WASHINGTON (WJZ) — The Maryland man who admits he exposed two classified NSA surveillance programs says he did it to inform the public.
Mike Hellgren has more.
Edward Snowden’s mom still lives in Maryland. Federal authorities came to that home Monday morning.
“The greatest fear that I have regarding the outcome for America of these disclosures is that nothing will change,” said Edward Snowden.
Snowden, the man responsible for one of the largest security leaks in US history, has strong ties to Maryland. He had access to top secret government programs, exposing to the world how the US tracked cell phone and internet use in the name of democracy.
“That’s not the way that information should be released to the public. You have certain responsibilities when you have access to classified information. That has to be respected,” said Senator Ben Cardin.
“I had access to the full rosters of everyone working at the NSA, the entire intelligence community,” Snowden said.
WJZ has been digging into Snowden’s past. When he was a boy, his family moved from North Carolina to Ellicott City, where his mother still lives. Her home has been inundated with reporters since the story broke.
“Very quiet. Nothing ever happens around here,” said one neighbor.
“You never think with a story like this, oh yeah, it’s the guy down the street. But turns out it was,” said another.

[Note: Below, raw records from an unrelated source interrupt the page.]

-- ==== Sys2Proof/Tests/Slice0.lean ====
section
/-!
SUPPORT. Tests. Expected values are the vectors of spec/95_test_vectors.md, named where they stand; the witnesses at the
end show states and operands that meet the hypotheses of the statements.
-/

namespace Sys2Proof.Tests

open Sys2Proof Sys2Proof.Machine

/-! ## Helpers -/

/-- The block of a next state. -/
def blockOf : Host.Outcome State Fault Refusal → Option Block
  | .next s => some s.block
  | .fault _ => none
  | .refused _ => none

/-- What a next state returned to the host. -/
def returned : Host.Outcome State Fault Refusal → Option Word
  | .next s => s.response
  | .fault _ => none
  | .refused _ => none

/-- The reset machine with another block and the given events to deliver. -/
def machine (b : Block) (events : List HostEvent) : State := { State.reset with block := b, pending := events }

/-- C_ex of 95_test_vectors.md. -/
def exampleTable : CoefTable := #v[0xA0C5, 45000, 42000, 28000, 26000, 32000, 28000]

/-- C_ex loaded with the counts of V-PT-1. -/
def loaded : Block := { Block.reset with coef := exampleTable, d1 := 6500000, d2 := 8192000 }

/-- C_ex validated and locked. -/
def locked : Block := { loaded with calValid := true, crc4Calc := 0xA, crc4Stored := 0xA }

/-- A block with a pressure result and the baseline of V-ALT-1. -/
def measured : Block := { locked with ptValid := true, presF := 0x448AAFAE, baseline := 0x448AAFAE }

/-- A block that holds the frame of V-HT-1. -/
def framed : Block := { Block.reset with frame := #v[0x66, 0x66, 0x93, 0x66, 0x66, 0x93] }

/-! ## WellFormed smoke: an ill-formed term for each check -/

theorem test_wf_refuses_regWrite_to_cmd : (Instr.regWrite 0 5).wf = false := by decide
theorem test_wf_refuses_illegalCmd_1 : (Instr.illegalCmd 1).wf = false := by decide
theorem test_wf_refuses_illegalCmd_2 : (Instr.illegalCmd 2).wf = false := by decide
theorem test_wf_refuses_illegalCmd_3 : (Instr.illegalCmd 3).wf = false := by decide
theorem test_wf_refuses_illegalCmd_4 : (Instr.illegalCmd 4).wf = false := by decide
theorem test_wf_accepts_illegalCmd_257 : (Instr.illegalCmd 0x101).wf = true := by decide

/-! ## Decoding: words written out from R71, and the vectors V-ENC-1 to V-ENC-12 -/

theorem test_decode_regRead : decode 0b0000000100000000000000000000000000000000 = .ok (.regRead 1 0) := by decide
theorem test_decode_regWrite :
    decode 0b1000110000000000011000110010111010100000 = .ok (.regWrite 12 6500000) := by decide
theorem test_decode_calValidate : decode 0b1000000000000000000000000000000000000001 = .ok .calValidate := by decide
theorem test_decode_ptConvert : decode 0b1000000000000000000000000000000000000010 = .ok .ptConvert := by decide
theorem test_decode_htDecode : decode 0b1000000000000000000000000000000000000011 = .ok .htDecode := by decide
theorem test_decode_altCompute : decode 0b1000000000000000000000000000000000000100 = .ok .altCompute := by decide
theorem test_decode_illegalCmd :
    decode 0b1000000000000000000000000000000100000001 = .ok (.illegalCmd 0x101) := by decide
theorem test_decode_illegal_all_ones : decode 0x80FFFFFFFF = .ok (.illegalCmd 0xFFFFFFFF) := by decide
theorem test_decode_read_ignores_data : decode 0x01DEADBEEF = .ok (.regRead 1 0xDEADBEEF) := by decide
theorem test_decode_reserved_01 : decode 0x4100000000 = .error (.reservedOp 0b01) := by decide
theorem test_decode_reserved_11 : decode 0xC100000000 = .error (.reservedOp 0b11) := by decide
theorem test_decode_reserved_index : decode 0xBF00000001 = .ok (.regWrite 63 1) := by decide
theorem test_decodeTableWord : decodeTableWord 40 0x8000000002 = some .ptConvert := by decide

/-! ## One step of each instruction -/

theorem test_step_regRead_status :
    returned (step ((machine measured []).withFetchWord 40 0x0100000000)) = some 0x00000003 := by decide +kernel

theorem test_step_regRead_reserved :
    returned (step ((machine measured []).withFetchWord 40 0x0300000000)) = some 0x00000000 := by decide +kernel

/-- V-REG-3. -/
theorem test_step_regWrite_d1 :
    (blockOf (step (State.reset.withFetchWord 40 0x8CFF123456))).map (·.d1) = some 0x123456 := by decide +kernel

/-- V-REG-10. -/
theorem test_step_regWrite_locked :
    (blockOf (step ((machine locked []).withFetchWord 40 0x8A00000000))).map (fun b => (b.coef[6], statusWord b)) =
      some (0x6D60, 0x00000041) := by decide +kernel

/-- V-CAL-1. -/
theorem test_step_calValidate :
    (blockOf (step ((machine loaded []).withFetchWord 40 0x8000000001))).map (fun b => (statusWord b, crcWord b)) =
      some (0x00000001, 0x000000AA) := by decide +kernel

/-- V-CAL-2. -/
theorem test_step_calValidate_mismatch :
    (blockOf (exec .calValidate (machine { loaded with coef := exampleTable.set 0 0xB0C5 } []))).map
      (fun b => (statusWord b, crcWord b)) = some (0x00000100, 0x000000BA) := by decide +kernel

/-- V-PT-1. -/
theorem test_step_ptConvert :
    (blockOf (step ((machine locked []).withFetchWord 40 0x8000000002))).map
      (fun b => (b.tempI, b.presI, b.tempF, b.presF)) = some (2000, 110949, 0x41A00000, 0x448AAFAE) := by
  decide +kernel

/-- V-PT-6, both branches. -/
theorem test_step_ptConvert_cold :
    (blockOf (exec .ptConvert (machine { locked with d2 := 7143124 } []))).map
      (fun b => (b.tempI, b.presI, b.tempF, b.presF)) = some (0xFFFFF823, 0x00018D69, 0xC1A10A3D, 0x447E57AE) := by
  decide +kernel

/-- V-HT-1. -/
theorem test_step_htDecode :
    (blockOf (step ((machine framed []).withFetchWord 40 0x8000000003))).map
      (fun b => (statusWord b, crcWord b, b.htTempN, b.htTempF, b.htHumN, b.htHumF)) =
      some (0x00000034, 0x00939300, 0x0018FFE7, 0x41C80000, 0x002BFFD4, 0x42300000) := by decide +kernel

/-- V-HT-3: one bad half fails the frame. -/
theorem test_step_htDecode_bad_half :
    (blockOf (exec .htDecode (machine { framed with frame := framed.frame.set 5 0x94 } []))).map
      (fun b => (statusWord b, crcWord b, b.htTempF)) = some (0x00000310, 0x00939300, 0) := by decide +kernel

/-- V-ALT-1, by AF1. -/
theorem test_step_altCompute :
    (blockOf (step ((machine measured []).withFetchWord 40 0x8000000004))).map (fun b => (statusWord b, b.altF)) =
      some (0x0000000B, 0x00000000) := by decide +kernel

/-- V-ALT-3: NoPressure is tested first. -/
theorem test_step_altCompute_noPressure :
    (blockOf (exec .altCompute State.reset)).map statusWord = some 0x00000500 := by decide +kernel

/-- V-ILL-3. -/
theorem test_step_illegalCmd :
    (blockOf (step ((machine measured []).withFetchWord 40 0x8000000101))).map statusWord = some 0x00000603 := by
  decide +kernel

theorem test_step_reserved_record :
    step (State.reset.withFetchWord 40 0x4100000000) = .refused (.reservedRecord 0b01) := rfl

/-! ## The checksums, the polynomial and the rounding -/

/-- V-CAL-10 and V-CAL-12. -/
theorem test_crc4 : crc4 (Vector.replicate 7 0xFFFF) = 0xB ∧ crc4 #v[0, 1, 0, 0, 0, 0, 0] = 0x4 := by decide +kernel

/-- V-CRC8-1 and V-CRC8-2. -/
theorem test_crc8 : crc8 [0x62, 0x1E] = 0x51 ∧ crc8 [0xBE, 0xEF] = 0x92 := by decide +kernel

/-- V-PT-2. -/
theorem test_compTerms_both_branches : compTerms exampleTable 0 0 =
    { dT := -8192000, temp1 := -25343, off1 := 2177024000, sens1 := 1157120000, t2 := 31250, off2 := 5848519665,
      sens2 := 4061237130, temp := -56593, off := -3671495665, sens := -2904117130, p := 112045 } := by decide +kernel

/-- V-PT-10, in the declared widths as well. -/
theorem test_compensate_extreme :
    compensate (Vector.replicate 7 0xFFFF) 0xFFFFFF 0 = (-260136, -23093651) ∧
      (compensateDeclared (Vector.replicate 7 0xFFFF) 0xFFFFFF 0).2.toInt = -23093651 := by decide +kernel

/-- V-PT-10, V-HT-D4 and V-HT-D6. -/
theorem test_f32 : f32 (-23093651) 100 = 0xC8618621 ∧ f32 40 65535 = 0x3A2000A0 ∧ f32 25 65535 = 0x39C800C8 := by
  decide +kernel

/-- V-ALT-6 to V-ALT-9. -/
theorem test_admissible : [0xC47D0000, 0x7F800000, 0x7FC00000, 0x00000001].map admissible =
    [false, false, false, true] := by decide

/-! ## The assembler, on lines of P1, P2 and P4 -/

theorem test_assemble_statements : assemble ["rd STATUS   ; -> 0x00000001", "wr D1, 6500000", "", "pt.convert"] =
    some [0x0100000000, 0x8C00632EA0, 0x8000000002] := by decide +kernel

theorem test_assemble_values : assemble ["wr BASELINE, f32(1109.49)", "wr [11], -2013"] =
    some [0x94448AAFAE, 0x8BFFFFF823] := by decide +kernel

theorem test_assemble_rejects : assemble ["wr COEF9, 1"] = none := by decide +kernel

/-! ## Witnesses: the hypotheses of the statements can be met -/

/-- The invariant holds of a state with a locked table. -/
theorem locked_inv : (machine locked []).Inv where
  err_produced := by decide
  locked_valid := by decide +kernel
  crc_of_locked := by decide +kernel
  wlock_locked := by decide
  pt_calibrated := by decide
  alt_has_pressure := by decide
  ht_both_halves := by decide
  tempF_rounded := by decide
  presF_rounded := by decide
  htTempF_rounded := by decide
  htHumF_rounded := by decide
  temp_bounds := by decide
  pres_bound := by decide
  htTemp_range := by decide
  htHum_range := by decide

theorem test_witness_reserved_indices :
    (3 : RegIndex) = 3 ∧ RegName.ofIndex 3 = none ∧ RegName.ofIndex 11 = none ∧ RegName.ofIndex 21 = none ∧
      RegName.ofIndex 23 = none ∧ (33 : RegIndex) ≤ 33 ∧ RegName.ofIndex 33 = none ∧ RegName.ofIndex 63 = none := by
  decide

theorem test_witness_access : RegName.status.access = .ro ∧ RegName.altF.access = .ro ∧ RegName.cmd.access = .wo ∧
    RegName.ofIndex 22 = none := by decide

theorem test_witness_writes : (63 : RegIndex) ≠ 0 ∧ (21 : RegIndex) ≤ 21 ∧ (21 : RegIndex) ≤ 63 ∧
    (4 : RegIndex) ≤ 4 ∧ (10 : RegIndex) ≤ 10 := by decide

theorem test_witness_commands : isCommand .altCompute = true ∧ isCommand (.illegalCmd 7) = true ∧
    (∀ a d, Instr.htDecode ≠ .regRead a d) ∧ selectsCommand 0 = false ∧ selectsCommand 5 = false := by
  refine ⟨rfl, rfl, ?_, rfl, rfl⟩
  intro a d h
  cases h

theorem test_witness_table_matches :
    crc4 loaded.coef = loaded.coef[0].extractLsb' 12 4 ∧ tableValid exampleTable = true := by decide +kernel

theorem test_witness_table_mismatches :
    crc4 (exampleTable.set 0 0xB0C5) ≠ (exampleTable.set 0 0xB0C5)[0].extractLsb' 12 4 := by decide +kernel

theorem test_witness_locked_runs : (machine locked []).Inv ∧ locked.calValid = true ∧
    noResetPending (machine locked []) ∧
      Host.Core.run Sys2Proof.core 3 (machine locked []) = .next (machine locked []) :=
  ⟨locked_inv, rfl, by simp [noResetPending, machine, State.reset], rfl⟩
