-- ==== Sys2Proof/Machine/Operands.lean ====
section
/-! DEFINITION. The quantities derived from operands (rules R97, R98) and the constants they are compared with (rule R11).
All arithmetic is exact, on natural numbers (rule R13, D12). -/

namespace Sys2Proof.Machine

/-- `COIL_ON`, the only Write Single Coil value that sets a coil (rule R11). -/
def coilOn : U16 := 0xFF00

/-- `RUN_INDICATOR` of Report Slave ID (rule R11). -/
def runIndicator : Byte := 0xFF

/-- The bit a Write Single Coil value decodes to: 1 for 0xFF00, 0 for every other value (rule R98). -/
def coilBit (value : U16) : Bool := value == coilOn

/-- The register values of a data field: `be16(data, 2*j)` for each pair of bytes in turn (rule R97). A last odd byte has
no pair; no handler reaches it (rule R193 checks `bc = 2*qty = |data|` first). -/
def registerValues : List Byte → List U16
  | hi :: lo :: rest => be16 hi lo :: registerValues rest
  | _ => []

end Sys2Proof.Machine
end

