-- ==== Sys2Proof/Machine/Core.lean ====
section
/-! DEFINITION. The machine as the host runs it. -/

def Sys2Proof.core : Host.Core := { State := Sys2Proof.Machine.State, Fault := Sys2Proof.Machine.Fault, Refusal := Sys2Proof.Machine.Refusal, step := Sys2Proof.Machine.step, reset := Sys2Proof.Machine.State.reset }
end

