-- ==== Sys2Proof/Certificates/Slice0/Obligations.lean ====
section
/-! DEFINITION. The statements about the machine, from the numbered rules of the spec. -/

open Sys2Proof Sys2Proof.Machine

/-! ### Encoding -/

/-- Rules R91, R93 to R96, R100, R101: the decoder reads back every well-formed instruction from its PDU. -/
def Obligations.DecodeInvertsEncode : Prop :=
  ∀ i : Instr, i.WellFormed = true → decode (encode i) = .ok i

/-- Rules R93 to R97: no byte of a PDU is dropped; the instruction decoded from it encodes to the same bytes. -/
def Obligations.EncodeInvertsDecode : Prop :=
  ∀ (pdu : List Byte) (i : Instr), decode pdu = .ok i → encode i = pdu

/-- Rules R91, R104: a PDU that a frame can carry decodes to a well-formed instruction. -/
def Obligations.DecodedInstructionIsWellFormed : Prop :=
  ∀ (pdu : List Byte) (i : Instr), 1 + pdu.length ≤ 65535 → decode pdu = .ok i → i.WellFormed = true

/-- Rules R91, R106: the parser reads back the header and the instruction of every assembled frame. -/
def Obligations.FrameRoundTrip : Prop :=
  ∀ (h : Header) (i : Instr), i.WellFormed = true → decodeFrame (encodeFrame h i) = .ok (h, i)

/-- Rule R92, which the spec derives: an accepted frame has `|Req| = 6 + len` and at least 8 bytes, so `len >= 2`. -/
def Obligations.AcceptedFrameObeysFrameInvariant : Prop :=
  ∀ (req : List Byte) (h : Header) (i : Instr), decodeFrame req = .ok (h, i) →
    req.length = 6 + lenField req ∧ 8 ≤ req.length ∧ 2 ≤ lenField req

/-- Rules R100 to R102: each of the nine codes selects its own constructor, whatever the payload; every other code is the
catch-all with its payload unread; and 247 codes are of that kind. -/
def Obligations.FunctionCodeAloneSelects : Prop :=
  (∀ P : List Byte,
    decodePayload 0x01 P = .rdcoils (decodeRange P) ∧ decodePayload 0x02 P = .rddisc (decodeRange P) ∧
    decodePayload 0x03 P = .rdhold (decodeRange P) ∧ decodePayload 0x04 P = .rdinput (decodeRange P) ∧
    decodePayload 0x05 P = .wrcoil (decodeSingle P) ∧ decodePayload 0x06 P = .wrreg (decodeSingle P) ∧
    decodePayload 0x0F P = .wrcoils (decodeMulti P) ∧ decodePayload 0x10 P = .wrregs (decodeMulti P) ∧
    decodePayload 0x11 P = .reportid P) ∧
  (∀ (fc : Byte) (P : List Byte), fc ∉ supportedCodes → decodePayload fc P = .illegal fc P) ∧
  ((List.range 256).filter fun n => !supportedCodes.contains (BitVec.ofNat 8 n)).length = 247

/-- Words written out from rules R93 to R96 and R101 decode to the instructions they stand for (a check of fixed words). -/
def Obligations.WrittenOutWordsDecode : Prop :=
  decode [0x01, 0x00, 0x13, 0x01, 0x02] = .ok (.rdcoils (.fields 0x0013 0x0102)) ∧
  decode [0x06, 0x00, 0x01, 0xAB, 0xCD] = .ok (.wrreg (.fields 0x0001 0xABCD)) ∧
  decode [0x0F, 0x00, 0x03, 0x00, 0x0A, 0x02, 0xCD, 0x01] = .ok (.wrcoils (.fields 0x0003 0x000A 0x02 [0xCD, 0x01])) ∧
  decode [0x11] = .ok (.reportid []) ∧
  decode [0x2B, 0x0E] = .ok (.illegal 0x2B [0x0E])

/-! ### The parser and the step -/

/-- Parser step 1: a request under 7 bytes gets the response `00 00 00 00 00 03 00 80 04`, and no element changes. That
nothing is echoed is the spec's own decision D5 (log entry 16). -/
def Obligations.TooShortRequestAnswered : Prop :=
  ∀ (s : State) (req : List Byte) (rest : List RunStep), s.schedule = .transaction req :: rest → req.length < 7 →
    step s = .next (s.ended req [0x00, 0x00, 0x00, 0x00, 0x00, 0x03, 0x00, 0x80, 0x04] s.store rest)

/-- Parser step 3: a request whose length is not `6 + len`, compared exactly, gets `80 04` with its tid and pid echoed and
unit 0. The echo is the spec's own decision D5, the exact comparison D12 (log entry 16). -/
def Obligations.LengthMismatchAnswered : Prop :=
  ∀ (s : State) (rest : List RunStep) (t1 t0 p1 p0 l1 l0 u : Byte) (pdu : List Byte),
    s.schedule = .transaction (t1 :: t0 :: p1 :: p0 :: l1 :: l0 :: u :: pdu) :: rest →
    7 + pdu.length ≠ 6 + (l1.toNat * 256 + l0.toNat) →
    step s = .next (s.ended (t1 :: t0 :: p1 :: p0 :: l1 :: l0 :: u :: pdu)
      [t1, t0, p1, p0, 0x00, 0x03, 0x00, 0x80, 0x04] s.store rest)

/-- Rule R135, which the spec derives: a frame of 7 bytes with `len = 1` gets `80 04` with tid, pid and unit echoed, and
only such a frame fails so. -/
def Obligations.MissingFunctionCodeAnswered : Prop :=
  (∀ (s : State) (rest : List RunStep) (t1 t0 p1 p0 u : Byte),
    s.schedule = .transaction [t1, t0, p1, p0, 0x00, 0x01, u] :: rest →
    step s = .next (s.ended [t1, t0, p1, p0, 0x00, 0x01, u] [t1, t0, p1, p0, 0x00, 0x03, u, 0x80, 0x04] s.store rest)) ∧
  (∀ req : List Byte, decodeFrame req = .error .missingFunctionCode ↔ req.length = 7 ∧ lenField req = 1)

/-- Rule R243: a request the parser does not accept, for whichever failure, gets the exception byte `0x00 | 0x80 = 0x80`
with the fallback code, and no element changes. -/
def Obligations.FrameLevelFailuresAnswerFunctionZero : Prop :=
  ∀ (s : State) (req : List Byte) (rest : List RunStep) (k : Failure),
    s.schedule = .transaction req :: rest → decodeFrame req = .error k →
    ∃ (t p : U16) (u : Byte), step s = .next (s.ended req (frame t p u [0x80, 0x04]) s.store rest)

/-- Rules R130, R132, R134, R135, R140: when the request presented next decodes to an instruction, the step is that
instruction's meaning on the state with the request in its buffer, the response empty, and every latch loaded. -/
def Obligations.StepRunsDecodedInstruction : Prop :=
  ∀ (s : State) (req : List Byte) (rest : List RunStep) (h : Header) (i : Instr),
    s.schedule = .transaction req :: rest → decodeFrame req = .ok (h, i) →
    step s = exec i { s with
      schedule := rest
      req := req
      rsp := []
      latches := ⟨h.tid, h.pid, BitVec.ofNat 16 (1 + (encode i).length), h.unit, i.functionCode, encodePayload i⟩ }

/-- Rules R146, R244, R245: the response to an accepted frame carries its tid, pid and unit, whatever they are. That no
pid or unit is refused is the spec's own decision (D6, D7, log entry 16). -/
def Obligations.AcceptedHeaderIsEchoed : Prop :=
  ∀ (s : State) (req : List Byte) (rest : List RunStep) (h : Header) (i : Instr),
    s.schedule = .transaction req :: rest → decodeFrame req = .ok (h, i) →
    ∃ (pdu : List Byte) (st : Store), step s = .next (s.ended req (frame h.tid h.pid h.unit pdu) st rest)

/-- Rules R244, R245, R258: when a request in an accepted frame ends in an exception response, that response names its own
function code under its own header; the code is 0x01 exactly for the unsupported function codes, and else 0x02 or 0x04. -/
def Obligations.AcceptedFailureNamesItsFunctionCode : Prop :=
  ∀ (s t : State) (req : List Byte) (rest : List RunStep) (h : Header) (i : Instr),
    s.schedule = .transaction req :: rest → decodeFrame req = .ok (h, i) → step s = .next t → isException t.rsp = true →
    ∃ code ∈ [(0x01 : Byte), 0x02, 0x04], t.rsp = frame h.tid h.pid h.unit [i.functionCode ||| 0x80, code] ∧
      (code = 0x01 ↔ i.functionCode ∉ supportedCodes)

/-- Two requests for the same instruction under different headers leave the same store, and the same PDU
but for the slave id byte of Report Slave ID. That no header is treated specially is the spec's own decision (D6, D7, D15,
log entry 16). -/
def Obligations.HeaderDoesNotChangeTreatment : Prop :=
  ∀ (s : State) (rest : List RunStep) (h h' : Header) (i : Instr), i.WellFormed = true →
    ∃ (pdu pdu' : List Byte) (st : Store),
      step { s with schedule := .transaction (encodeFrame h i) :: rest } =
        .next (s.ended (encodeFrame h i) (frame h.tid h.pid h.unit pdu) st rest) ∧
      step { s with schedule := .transaction (encodeFrame h' i) :: rest } =
        .next (s.ended (encodeFrame h' i) (frame h'.tid h'.pid h'.unit pdu') st rest) ∧
      ((pdu = pdu' ∧ i.functionCode ≠ 0x11) ∨
        (i.functionCode = 0x11 ∧ pdu.set 2 0 = pdu'.set 2 0 ∧ pdu.getD 2 0 = h.unit ∧ pdu'.getD 2 0 = h'.unit))

/-! ### What each function code does -/

/-- Rules R170, R143, R174: Read Coils in range, with at most 2040 coils, answers them packed LSB-first, padded with 0. -/
def Obligations.ReadCoilsAnswersPackedCoils : Prop :=
  ∀ (s : State) (start qty : U16), start.toNat + qty.toNat ≤ s.params.size → qty.toNat ≤ 2040 →
    ∃ data : List Byte, data.length = (qty.toNat + 7) / 8 ∧
      (∀ j, j < 8 * data.length →
        (data.getD (j / 8) 0).getLsbD (j % 8) = (decide (j < qty.toNat) && s.store.bit .co (start.toNat + j))) ∧
      exec (.rdcoils (.fields start qty)) s = .next (s.answered ([0x01, BitVec.ofNat 8 data.length] ++ data) s.store)

/-- Rules R171, R143, R174: the same of Read Discrete Inputs. -/
def Obligations.ReadDiscreteInputsAnswersPackedInputs : Prop :=
  ∀ (s : State) (start qty : U16), start.toNat + qty.toNat ≤ s.params.size → qty.toNat ≤ 2040 →
    ∃ data : List Byte, data.length = (qty.toNat + 7) / 8 ∧
      (∀ j, j < 8 * data.length →
        (data.getD (j / 8) 0).getLsbD (j % 8) = (decide (j < qty.toNat) && s.store.bit .di (start.toNat + j))) ∧
      exec (.rddisc (.fields start qty)) s = .next (s.answered ([0x02, BitVec.ofNat 8 data.length] ++ data) s.store)

/-- Rules R172, R60, R174: Read Holding Registers in range, with at most 127 registers, answers each big-endian in
ascending order. -/
def Obligations.ReadHoldingRegistersAnswersBigEndian : Prop :=
  ∀ (s : State) (start qty : U16), start.toNat + qty.toNat ≤ s.params.size → qty.toNat ≤ 127 →
    ∃ data : List Byte, data.length = qty.toNat * 2 ∧
      (∀ j, j < qty.toNat →
        (data.getD (2 * j) 0).toNat * 256 + (data.getD (2 * j + 1) 0).toNat = (s.store.reg .hr (start.toNat + j)).toNat) ∧
      exec (.rdhold (.fields start qty)) s = .next (s.answered ([0x03, BitVec.ofNat 8 data.length] ++ data) s.store)

/-- Rules R173, R60, R174: the same of Read Input Registers. -/
def Obligations.ReadInputRegistersAnswersBigEndian : Prop :=
  ∀ (s : State) (start qty : U16), start.toNat + qty.toNat ≤ s.params.size → qty.toNat ≤ 127 →
    ∃ data : List Byte, data.length = qty.toNat * 2 ∧
      (∀ j, j < qty.toNat →
        (data.getD (2 * j) 0).toNat * 256 + (data.getD (2 * j + 1) 0).toNat = (s.store.reg .ir (start.toNat + j)).toNat) ∧
      exec (.rdinput (.fields start qty)) s = .next (s.answered ([0x04, BitVec.ofNat 8 data.length] ++ data) s.store)

/-- Rules R190, R98: Write Single Coil below `N` makes coil `addr` 1 for the value 0xFF00 and 0 for every other value,
changes no other element of any space, and echoes its payload. -/
def Obligations.WriteSingleCoilWritesOneCoil : Prop :=
  ∀ (s : State) (addr value : U16), s.store.wf s.params.size = true → addr.toNat < s.params.size →
    ∃ st : Store,
      (∀ sp k, st.bit sp k = if sp = .co ∧ k = addr.toNat then value == 0xFF00 else s.store.bit sp k) ∧
      (∀ sp k, st.reg sp k = s.store.reg sp k) ∧
      exec (.wrcoil (.fields addr value)) s = .next (s.answered ([0x05] ++ enc16 addr ++ enc16 value) st)

/-- Rule R191: Write Single Register below `N` stores the value in holding register `addr`, changes no other element of any
space, and echoes its payload. -/
def Obligations.WriteSingleRegisterWritesOneRegister : Prop :=
  ∀ (s : State) (addr value : U16), s.store.wf s.params.size = true → addr.toNat < s.params.size →
    ∃ st : Store,
      (∀ sp k, st.reg sp k = if sp = .hr ∧ k = addr.toNat then value else s.store.reg sp k) ∧
      (∀ sp k, st.bit sp k = s.store.bit sp k) ∧
      exec (.wrreg (.fields addr value)) s = .next (s.answered ([0x06] ++ enc16 addr ++ enc16 value) st)

/-- Rules R192, R144: Write Multiple Coils, well shaped and in range, writes coil `start + j` from bit `j mod 8` of data
byte `j div 8` for `j < qty`, changes no other element of any space, and answers start and qty. -/
def Obligations.WriteMultipleCoilsWritesUnpackedBits : Prop :=
  ∀ (s : State) (start qty : U16) (bc : Byte) (data : List Byte), s.store.wf s.params.size = true →
    bc.toNat = data.length → qty.toNat ≤ 8 * bc.toNat → start.toNat + qty.toNat ≤ s.params.size →
    ∃ st : Store,
      (∀ sp k, st.bit sp k =
        if sp = .co ∧ start.toNat ≤ k ∧ k < start.toNat + qty.toNat then
          (data.getD ((k - start.toNat) / 8) 0).getLsbD ((k - start.toNat) % 8)
        else s.store.bit sp k) ∧
      (∀ sp k, st.reg sp k = s.store.reg sp k) ∧
      exec (.wrcoils (.fields start qty bc data)) s = .next (s.answered ([0x0F] ++ enc16 start ++ enc16 qty) st)

/-- Rules R193, R60: Write Multiple Registers, well shaped and in range, writes holding register `start + j` from the
big-endian pair `j` of its data for `j < qty`, changes no other element of any space, and answers start and qty. -/
def Obligations.WriteMultipleRegistersWritesPairs : Prop :=
  ∀ (s : State) (start qty : U16) (bc : Byte) (data : List Byte), s.store.wf s.params.size = true →
    bc.toNat = 2 * qty.toNat → bc.toNat = data.length → start.toNat + qty.toNat ≤ s.params.size →
    ∃ st : Store,
      (∀ sp k, (st.reg sp k).toNat =
        if sp = .hr ∧ start.toNat ≤ k ∧ k < start.toNat + qty.toNat then
          (data.getD (2 * (k - start.toNat)) 0).toNat * 256 + (data.getD (2 * (k - start.toNat) + 1) 0).toNat
        else (s.store.reg sp k).toNat) ∧
      (∀ sp k, st.bit sp k = s.store.bit sp k) ∧
      exec (.wrregs (.fields start qty bc data)) s = .next (s.answered ([0x10] ++ enc16 start ++ enc16 qty) st)

/-- Report Slave ID answers the byte count, the request's unit, 0xFF and the identification bytes, whatever its
payload, and touches no element. That the payload is ignored, and the bound on the identification bytes, are the spec's own
decisions (D13, D3, log entry 16). -/
def Obligations.ReportSlaveIdAnswersIdentity : Prop :=
  ∀ (s : State) (P : List Byte),
    exec (.reportid P) s = .next (s.answered
      ([0x11, BitVec.ofNat 8 (2 + s.params.identBytes.length), s.latches.unit, 0xFF] ++ s.params.identBytes) s.store) ∧
    2 + s.params.identBytes.length ≤ 255

/-- Rules R221, R242: an unsupported function code answers the Illegal Function exception, whatever its payload, and touches
no element. -/
def Obligations.UnsupportedCodeAnswersIllegalFunction : Prop :=
  ∀ (s : State) (fc : Byte) (P : List Byte),
    exec (.illegal fc P) s = .next (s.answered [s.latches.fc ||| 0x80, 0x01] s.store)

According to published reports, his mother works at the federal courthouse in Baltimore as a chief deputy clerk. Snowden reportedly dropped out of high school and attended Anne Arundel County Community College to earn credits for a GED, taking computer classes. He went into the Army, then worked as a security guard for a secret NSA facility at the University of Maryland before joining the CIA. He left there for a government contractor, maintaining access to government secrets. He moved to Hawaii, all the while copying sensitive documents before fleeing to Hong Kong.
“This is the truth. This is what’s happening. You should decide whether we need to be doing this,” Snowden said.
Several members of Congress say they are concerned about government eavesdropping and want to know more. Officials will start heading to Capitol Hill Tuesday to offer briefings.